Bring a team into high productivity and positive morale with “The 3 Questions”. Managers must master these. Imbed them into your psyche. Repeat them in your sleep. Make them your meditational mantra. Get it.
What is the down-line impact of this action? How often do you have problems in production or sales or finance because of an inadequate exploration of this question? What will happen in accounting if we promote this new product line at 5% markdown? What will happen to other product lines? Can marketing adjust in time for the sales season? Will production be ready to handle sales volumes?
Put off this question at maximum risk of failure. Even the simplest action in a sequence of workflow has to pursue an expanded understanding before change. If we print this at a new size, will the finishing team be able to handle it? If we promote a new advantage to our product will it meet compliance guidelines? When we implement this change to our computer program for billing will it cause extra workload at 3am that affects another unrelated cycle? There is no end to implications of one actions on other team action. No one can know them all. But you need to ask.
Who else needs to know? How familiar is your team with the interaction of what they do with others? Do you have workers living in a vacuum? Have you taken time to educate them about interplay with other departments, people, teams, divisions, customers, and vendors? When you change the usage of a machine, it might be wise to include the manufacturer in the discussion. Ask often, “Who else needs to know?”
What is your information plan to include them? When do they need to know? Do they have access to enhanced information that might help you make a better decision before advancing?

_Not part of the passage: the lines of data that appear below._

/-- Settles O44: a command that ends outside Fault had its effect, and R144's count of it is what the cursor's closed
form permutes. -/
theorem permuteCounts : Obligations.PermuteCounts := by
  refine fun i s t hinv hx => ⟨fun ht => ⟨permuteCount_of_fault hx ht, ?_⟩, fun ht => ?_⟩
  · rw [exec_fault_frame hx ht]
  obtain ⟨-, hp, he⟩ := exec_outside_fault hx ht
  rw [permuteCount_of_next hx ht]
  cases i with
  | init rate delim =>
    obtain rfl := Host.Outcome.next.inj he
    exact ⟨rfl, rfl⟩
  | absorb n => exact ⟨rfl, boundaryPermutes_eq (inv_window hinv (.inl hp.2)) n.toNat⟩
  | pad =>
    obtain rfl := padAndTransition_next he
    exact ⟨rfl, rfl⟩
  | squeeze n =>
    have hw : Window s := inv_window hinv (.inr hp.2)
    exact ⟨rfl, boundaryPermutes_eq hw n.toNat, squeezeToDout_permutes hw he⟩
  | final n =>
    have hw : Window s := inv_window hinv hp.2
    by_cases hm : s.mode = .absorbing
    · simp only [permutesOf, if_pos hm]
      exact ⟨trivial, effectOf_final_absorbing_buffer hw hm he⟩
    · simp only [permutesOf, if_neg hm]
      exact ⟨trivial, boundaryPermutes_eq hw n.toNat, effectOf_final_squeezing_buffer hw hm he⟩

/-! ### The capacity region -/

/-- A permitted command other than INIT that performs no permutation keeps every byte from `rate` on (R142). -/
theorem effectOf_keeps_capacity {i : Instr} {s t : State} (hinv : Inv s) (hp : Permitted i s)
    (he : effectOf i s = .next t) (hi : ∀ rate delim, i ≠ .init rate delim) (h0 : permutesOf i s = 0) {a : Nat}
    (ha : s.rate.toNat ≤ a) : t.S.read a = s.S.read a := by
  cases i with
  | init rate delim => exact absurd rfl (hi rate delim)
  | absorb n =>
    have hw : Window s := inv_window hinv (.inl hp.2)
    have hfit : s.offset.toNat + n.toNat < s.rate.toNat := (Nat.div_eq_zero_iff_lt hw.1).mp h0
    refine absorbBytes_read_outside hw hinv.1 ?_ he ?_
    · rwa [length_bytesOf]
    · rw [length_bytesOf]
      omega
  | pad => exact absurd h0 (by simp [permutesOf])
  | squeeze n =>
    have hw : Window s := inv_window hinv (.inr hp.2)
    rw [squeezeToDout_buffer hw ((Nat.div_eq_zero_iff_lt hw.1).mp h0) he]
  | final n =>
    have hw : Window s := inv_window hinv hp.2
    rw [permutesOf] at h0
    split at h0
    · exact absurd (Nat.eq_zero_of_add_eq_zero_right h0) Nat.one_ne_zero
    · next hm =>
      rw [effectOf_final_squeezing_buffer hw hm he, h0]
      rfl

/-- A CMD write that changes a byte from `rate` on is an INIT, or a command that performs a Permute (R142). -/
theorem executeWord_capacity {c : Word} {s t : State} {a : Nat} (hinv : Inv s) (hx : executeWord c s = .next t)
    (ha : s.rate.toNat ≤ a) (hne : t.S.read a ≠ s.S.read a) :
    (∃ rate delim, c = encode (.init rate delim)) ∨ ∃ j, c = encode j ∧ 0 < permuteCount j s := by
  rcases executeWord_outcome hx with ⟨-, rfl⟩ | ⟨-, f, -, rfl⟩ | ⟨hm, ht, i, hd, hp, he⟩
  · exact absurd rfl hne
  · exact absurd rfl hne
  · have hc : c = encode i := (encode_of_decode hd).symm
    by_cases hi : ∃ rate delim, i = .init rate delim
    · obtain ⟨rate, delim, rfl⟩ := hi
      exact .inl ⟨rate, delim, hc⟩
    · refine .inr ⟨i, hc, Nat.pos_of_ne_zero fun h0 => hne ?_⟩
      rw [permuteCount_of_next ((exec_permitted hm hp).trans he) ht] at h0
      exact effectOf_keeps_capacity hinv hp he (fun rate delim e => hi ⟨rate, delim, e⟩) h0 ha

/-- Settles O43: the three primitives write the window alone before they permute, and of the host's actions only
reset and CMD writes change the buffer. -/
theorem capacityWrittenOnlyByPermuteInitAndReset : Obligations.CapacityWrittenOnlyByPermuteInitAndReset := by
  refine ⟨fun s t b hw hm h => ?_, fun s t hw hm h => ?_, fun s t b h => ?_, fun a s t i hinv hx hi hne => ?_⟩
  · obtain ⟨-, rfl⟩ := absorbByte_next h
    refine ⟨(xorAtCursor b s).S, fun i hi => ?_, hw.2.2, ?_⟩
    · rw [xorAtCursor_read hm, if_neg hi]
    · rw [advance_S]
      exact (ite_eq_or_eq _ _ _).symm
  · obtain rfl := padAndTransition_next h
    exact ⟨_, fun i hi => read_padBuffer_capacity hm _ _ hi, rfl⟩
  · obtain ⟨-, hr⟩ := squeezeByte_next h
    obtain ⟨-, rfl⟩ := Prod.mk.inj hr
    rw [advance_S]
    exact (ite_eq_or_eq _ _ _).symm
  · rcases perform_cases hx with ⟨_, -, rfl⟩ | ⟨c, rfl, hc⟩ | ⟨v, -, rfl⟩ | ⟨_, _, -, -, rfl⟩ | ⟨ha, -⟩
    · exact absurd rfl hne
    · refine .inr ((executeWord_capacity hinv hc hi hne).imp ?_ ?_)
      · rintro ⟨rate, delim, rfl⟩
        exact ⟨rate, delim, rfl⟩
      · rintro ⟨j, rfl, hj⟩
        exact ⟨j, rfl, hj⟩
    · exact absurd rfl hne
    · exact absurd rfl hne
    · exact .inl ha

/-! ### Splitting -/

/-- Settles O45: chunk after chunk, the host absorbs the bytes that both cuts have in common. -/
theorem absorbSplitIsIrrelevant : Obligations.AbsorbSplitIsIrrelevant := by
  intro s cs ds hinv hm hcs hds hflat
  obtain ⟨u, hu, -⟩ := absorbBytes_completes (inv_window hinv (.inl hm)) hinv.1 cs.flatten
  obtain ⟨v, hv⟩ := performAll_absorbChunks hcs hm hu
  obtain ⟨w, hw⟩ := performAll_absorbChunks hds hm (hflat ▸ hu)
  exact ⟨_, _, hv, hw, rfl, rfl, rfl⟩

/-- The bytes of fewer calls of SqueezeByte begin the bytes of more (R141). -/
theorem squeezeBytes_prefix {s u v : State} {m n : Nat} {as bs : List Byte} (hmn : m ≤ n)
    (hm : squeezeBytes m s = .next (as, u)) (hn : squeezeBytes n s = .next (bs, v)) : as <+: bs := by
  obtain ⟨k, rfl⟩ := Nat.exists_eq_add_of_le hmn
  rw [squeezeBytes_add, hm, andThen_next] at hn
  obtain ⟨q, -, hq⟩ := andThen_eq_next.mp hn
  obtain ⟨rfl, -⟩ := Prod.mk.inj (Host.Outcome.next.inj hq)
  exact List.prefix_append as q.1

/-- Settles O46: a run of squeezing commands hands over the bytes of as many calls of SqueezeByte. -/
theorem squeezeSplitIsIrrelevant : Obligations.SqueezeSplitIsIrrelevant := by
  intro s ns ms k l hinv hm hns hms
  have hw : Window s := inv_window hinv (.inr hm)
  obtain ⟨t, ws, v, ht, hobst, -, hv⟩ := performAll_squeezeProgram hns hw hinv.1 hm
  obtain ⟨u, zs, w, hu, hobsu, -, hw'⟩ := performAll_squeezeProgram hms hw hinv.1 hm
  rw [← runOutput_eq hobst] at hv
  rw [← runOutput_eq hobsu] at hw'
  exact ⟨t, u, v, w, ht, hu, hv, hw', fun hle => squeezeBytes_prefix hle hv hw'⟩

end Sys2Proof.Machine

namespace Sys2Proof.Reference

open Machine Claims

Work with a production team with large dependency on delivery cycles proved out value here. The delivery team was constantly a day behind. They were only being informed at the time of pickup. By moving the information to them at time of beginning of production, a day was cut out of delivery cycle to the customer and orders increased with increased customer satisfaction. The sales team also needed to know at the same time instead of being informed only after delivery. This enabled them to engage the customer along the path with pertinent and reliable information. Who else needs to know?
What is the best use of my time right now? After you ask the first two questions, answer this one. Too often we ask this one and answer it only considering what we know and what we are doing. We need to consider what others know and what they are doing. A project launch could falter due to conflicting priorities in the organization. A customer order may not be deliverable as requested due to a supply shortage and should be renegotiated. After considering the plans and availabilities of others and related resources, we may want to work on an entirely different project or action and time this one in front of us into another day or week.
Summary Simplicity: These 3 questions are priceless practice for any manager for self decisions and for training team members in their decisions. After working with a team for a season on these, you will find they become masters of the top manager rule. What is the top manager rule? NO SURPRISES. These questions eliminate the element of surprise and provide a foundation for a self managed team.
Ask them often.
What is the down-line impact of my action?
Who else needs to know?
What is the best use of my time right now?